When the rest of the information has been completed, the last thing that will be needed is the signature of the applicant. This will make the document a legal one, and it will also indicate that all of the information on the application is true. The potential tenant will also need to date the document. If there are any application fees that the landlord requires the tenant to pay, then there should be a disclosure at the bottom to inform the applicant that the fee is not refundable.

Applicable Law in Maine

When an individual fills out an application to live in a specific unit, the state of Maine has some laws that will need to be followed to make sure that the landlord can find a tenant that fits their needs without being discriminating against the individual. In Maine, any landlord who would like to do a background check for an applicant will need to have their written consent to do so. The state does not limit the amount that can be charged for an application fee, and all of the fee that is charged will be non-refundable. To make sure that this is clear, the security deposit amount and the application fee amount will need to be paid with a separate check. 

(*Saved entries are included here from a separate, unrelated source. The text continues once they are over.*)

-- ==== Sys2Proof/Machine/Flags.lean ====
section
/-!
DEFINITION. The mask bits: what ENABLE and DISABLE make of `irq_mask`, the cascade-line enforcer among it
(spec/41_mask_ops.md R90, R91), and which lines the chips' mask registers let through (spec/60_exceptions.md R123).
PICSEQ has no arithmetic flag (spec/10_state.md R14).
-/
namespace Sys2Proof.Machine

/-- ENABLE's new mask (R90 step 0): bit n cleared and, for a slave-side line, the cascade bit too. -/
def enableMask (n : BitVec 4) (m : Half) : Half :=
  let m1 := m &&& ~~~(bitOf n)
  if slaveSide n then m1 &&& ~~~Config.cascadeBit else m1

/-- DISABLE's new mask (R91 step 0): bit n set and, if then every slave-side bit is set, the cascade bit too. -/
def disableMask (n : BitVec 4) (m : Half) : Half :=
  let m1 := m ||| bitOf n
  if hi m1 = 0xFF then m1 ||| Config.cascadeBit else m1

/-- The lines the two hardware mask registers let through (R123, and R146 in the window between the two mask writes):
a master-side line if the master's register enables it, a slave-side line if the slave's register enables it and line
2 is enabled in the master's. -/
def deliverable (imrM imrS : Byte) : Half :=
  pair (if imrM.getLsbD 2 then 0 else ~~~imrS) (~~~imrM)

end Sys2Proof.Machine
end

Fair Housing Laws in Maine

In the state of Maine, fair housing means that anyone will have an equal chance to get accepted into a unit. The decision to accept or to not accept the applicant into the unit cannot be made based on their race, their religion, their sexual preference, their familial status, their national origin, or a disability that they may have. These laws ane not just state laws; they are also federal laws that a landlord must adhere to when they are choosing a tenant. If a group is commonly discriminated against, then there may be additional protections that are in place for their applications. Threatening to report a prospective tenant’s immigrant status, refusing a family that has a disabled family member, refusing a pregnant woman, or refusing an applicant that is on public assistance can all be considered discrimination.